Hey, listen up. You may have heard of voice recognition software. The software is not quite up to Star Trek standards yet, but it can recognize ninety-plus percent of what you tell it at a normal conversational pace.

Most people can take or leave voice recognition software given its current capabilities. But it turns out that those with dyslexia can enormously benefit. Dyslexia makes it difficult to read and write words correctly. The voice recognition technology allows dyslexics to get a report or letter done cleaner and faster.

And seeing the words appear on the screen as they are spoken actually helps improve reading and writing ability over time. Marshall Raskind, a learning disabilities researcher in Pasadena, says that children often show improvement in decoding skills after just ten hours or so working with the software.

Isn’t the free market great? Not only can something like this be invented to begin with, but it can also be distributed, sold, funded and continually improved. And the people who need the help most have a chance to get it without paying millions of dollars.

So what’s the problem, according to some critics?
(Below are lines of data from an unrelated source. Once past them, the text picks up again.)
theorem State.putNs_frame (a0 : _) (a1 : _) (a2 : State) : Frame 1100585369728 a2 (State.putNs a0 a1 a2) := by
  unfold State.putNs
  refine Frame.set_nvq rfl (fun i => absurd i (by decide)) (fun i => absurd i (by decide)) ?_
  exact Frame.refl _

theorem State.makeClone_frame (a0 : _) (a1 : _) (a2 : _) (a3 : _) (a4 : State) : Frame 1306743931776 a4 (State.makeClone a0 a1 a2 a3 a4) := by
  unfold State.makeClone
  first | split | (dsimp +zetaDelta -proj only; split)
  · exact Frame.refl _
  · try extract_lets
    try extract_lets
    try extract_lets
    try extract_lets
    refine Frame.ite (fun _ => ?_) (fun _ => ?_)
    · refine Frame.comp (State.openClones_frame _ _ _) rfl ?_
      refine Frame.ite (fun _ => ?_) (fun _ => ?_)
      · refine Frame.comp (State.updNs_frame _ _ _) rfl ?_
        refine Frame.comp (State.refSlot_frame _ _) rfl ?_
        refine Frame.comp (State.putNs_frame _ _ _) rfl ?_
        exact Frame.refl _
      · refine Frame.comp (State.refSlot_frame _ _) rfl ?_
        refine Frame.comp (State.putNs_frame _ _ _) rfl ?_
        exact Frame.refl _
    · refine Frame.ite (fun _ => ?_) (fun _ => ?_)
      · refine Frame.comp (State.updNs_frame _ _ _) rfl ?_
        refine Frame.comp (State.refSlot_frame _ _) rfl ?_
        refine Frame.comp (State.putNs_frame _ _ _) rfl ?_
        exact Frame.refl _
      · refine Frame.comp (State.refSlot_frame _ _) rfl ?_
        refine Frame.comp (State.putNs_frame _ _ _) rfl ?_
        exact Frame.refl _

theorem State.unrefSlot_frame (a0 : _) (a1 : State) : Frame 137439084544 a1 (State.unrefSlot a0 a1) := by
  unfold State.unrefSlot
  refine Frame.comp (State.updSlot_frame _ _ _) rfl ?_
  exact Frame.refl _

theorem State.dropVol_frame (a0 : _) (a1 : State) : Frame 1306743931776 a1 (State.dropVol a0 a1) := by
  unfold State.dropVol
  first | split | (dsimp +zetaDelta -proj only; split)
  · exact Frame.refl _
  · try extract_lets
    try extract_lets
    try extract_lets
    refine Frame.set_nvq_path_ddup rfl rfl rfl (fun i => absurd i (by decide)) (fun i => absurd i (by decide)) (fun i => absurd i (by decide)) (fun _ => rfl) (fun _ => rfl) ?_
    refine Frame.comp (State.unrefSlot_frame _ _) rfl ?_
    refine Frame.foldl (fun _ _ _ => ?_) ?_
    · refine Frame.comp (State.releaseRefs_frame _ _) rfl ?_
      assumption
    · refine Frame.comp (State.releaseRefs_frame _ _) rfl ?_
      refine Frame.foldl (fun _ _ _ => ?_) ?_
      · refine Frame.comp (State.openClones_frame _ _ _) rfl ?_
        assumption
      · exact Frame.refl _

theorem State.deleteVol_frame (a0 : _) (a1 : State) : Frame 1306743931776 a1 (State.deleteVol a0 a1) := by
  unfold State.deleteVol
  try extract_lets
  refine Frame.foldl (fun _ _ _ => ?_) ?_
  · refine Frame.comp (State.dropVol_frame _ _) rfl ?_
    assumption
  · refine Frame.comp (State.dropVol_frame _ _) rfl ?_
    exact Frame.refl _

theorem State.tableEntry_frame (a0 : _) (a1 : _) (a2 : State) : Frame 16384 a2 (State.tableEntry a0 a1 a2) := by
  unfold State.tableEntry
  refine Frame.ite (fun _ => ?_) (fun _ => ?_)
  · exact Frame.refl _
  · try extract_lets
    refine Frame.set_repl rfl ?_
    exact Frame.refl _

theorem State.newRegion_frame (a0 : _) (a1 : _) (a2 : _) (a3 : _) (a4 : _) (a5 : _) (a6 : _) (a7 : _) (a8 : State) : Frame 4096 a8 (State.newRegion a0 a1 a2 a3 a4 a5 a6 a7 a8).2 := by
  unfold State.newRegion
  first | split | (dsimp +zetaDelta -proj only; split)
  · exact Frame.refl _
  · try extract_lets
    try extract_lets
    refine Frame.set_idm rfl (fun _ => rfl) ?_
    exact Frame.refl _

theorem State.newPush_frame (a0 : _) (a1 : _) (a2 : State) : Frame 4096 a2 (State.newPush a0 a1 a2).2 := by
  unfold State.newPush
  first | split | (dsimp +zetaDelta -proj only; split)
  · exact Frame.refl _
  · first | split | (dsimp +zetaDelta -proj only; split)
    · refine Frame.set_idm rfl (fun _ => rfl) ?_
      refine Frame.snd ?_ (by assumption)
      refine Frame.comp (State.newRegion_frame _ _ _ _ _ _ _ _ _) rfl ?_
      exact Frame.refl _

theorem State.putResv_frame (a0 : _) (a1 : _) (a2 : State) : Frame 8589934656 a2 (State.putResv a0 a1 a2) := by
  unfold State.putResv
  refine Frame.set_adm rfl (fun i => absurd i (by decide)) (fun _ => rfl) (fun _ => rfl) ?_
  exact Frame.refl _
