-- ==== Sys2Proof/Laws/Frame4.lean ====
section
/-!
SUPPORT. Frames of the operations, part 4 of 8: what each may touch (see Frame.lean). Each proof follows its operation's body.
-/

namespace Sys2Proof.Laws

open Sys2Proof.Machine

theorem State.pullOverrun_frame (a0 : _) (a1 : State) : Frame 34359805054 a1 (State.pullOverrun a0 a1) := by
  unfold State.pullOverrun
  try extract_lets
  first | split | (dsimp +zetaDelta -proj only; split)
  · exact Frame.refl _
  · refine Frame.ite (fun _ => ?_) (fun _ => ?_)
    · exact Frame.refl _
    · try extract_lets
      try extract_lets
      try extract_lets
      try extract_lets
      try extract_lets
      try extract_lets
      first | split | (dsimp +zetaDelta -proj only; split)
      · refine Frame.comp (State.wakeDue_frame _) rfl ?_
        refine Frame.comp (State.suspendErases_frame _ _) rfl ?_
        beta_reduce
        refine Frame.set_adm rfl (fun _ => rfl) (fun _ => rfl) (fun i => absurd i (by decide)) ?_
        refine Frame.set_adm rfl (fun _ => rfl) (fun _ => rfl) (fun i => absurd i (by decide)) ?_
        refine Frame.comp (State.count_frame _ _) rfl ?_
        refine Frame.comp (State.record_frame _ _ _) rfl ?_
        exact Frame.refl _
      · first | split | (dsimp +zetaDelta -proj only; split)
        · beta_reduce
          refine Frame.set_adm rfl (fun _ => rfl) (fun _ => rfl) (fun i => absurd i (by decide)) ?_
          refine Frame.set_adm rfl (fun _ => rfl) (fun _ => rfl) (fun i => absurd i (by decide)) ?_
          refine Frame.comp (State.count_frame _ _) rfl ?_
          refine Frame.comp (State.record_frame _ _ _) rfl ?_
          exact Frame.refl _
        · refine Frame.set_adm rfl (fun _ => rfl) (fun _ => rfl) (fun i => absurd i (by decide)) ?_
          refine Frame.comp (State.count_frame _ _) rfl ?_
          refine Frame.comp (State.record_frame _ _ _) rfl ?_
          exact Frame.refl _

theorem State.takePhase_frame (a0 : _) (a1 : _) (a2 : State) : Frame 687194902528 a2 (State.takePhase a0 a1 a2) := by
  unfold State.takePhase
  first | split | (dsimp +zetaDelta -proj only; split)
  · exact Frame.refl _
  · try extract_lets
    refine Frame.ite (fun _ => ?_) (fun _ => ?_)
    · refine Frame.comp (State.updSession_frame _ _ _) rfl ?_
      exact Frame.refl _
    · refine Frame.comp (State.refSlot_frame _ _) rfl ?_
      refine Frame.comp (State.updSession_frame _ _ _) rfl ?_
      refine Frame.comp (State.updSession_frame _ _ _) rfl ?_
      exact Frame.refl _

theorem State.pointV3_frame (a0 : _) (a1 : _) (a2 : State) : Frame 1231955260383 a2 (State.pointV3 a0 a1 a2) := by
  unfold State.pointV3
  first | split | (dsimp +zetaDelta -proj only; split)
  · exact Frame.refl _
  · first | split | (dsimp +zetaDelta -proj only; split)
    · first | split | (dsimp +zetaDelta -proj only; split)
      · refine Frame.comp (State.readFail_frame _ _ _) rfl ?_
        refine Frame.comp (State.record_frame _ _ _) rfl ?_
        exact Frame.refl _
      · first | split | (dsimp +zetaDelta -proj only; split)
        · refine Frame.ite (fun _ => ?_) (fun _ => ?_)
          · refine Frame.ite (fun _ => ?_) (fun _ => ?_)
            · refine Frame.comp (State.emit_frame _ _) rfl ?_
              refine Frame.comp (State.dropRead_frame _ _) rfl ?_
              exact Frame.refl _
            · refine Frame.comp (State.updRead_frame _ _ _) rfl ?_
              exact Frame.refl _
          · refine Frame.comp (State.readFail_frame _ _ _) rfl ?_
            refine Frame.comp (State.record_frame _ _ _) rfl ?_
            exact Frame.refl _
Raskind says he has discovered that “many people view assistive technologies in general as a crutch, a way of avoiding a problem. It’s weird,” says Raskind. “It’s like seeing someone with a white cane and saying, ‘Rip that cane out of their hands and let them do it themselves.'”

Thank goodness folks with dyslexia are now able to show how well they can think, even if they have a little trouble decoding written symbols. Their critics should try it . . . thinking, that is.

This is Common Sense. I’m Paul Jacob.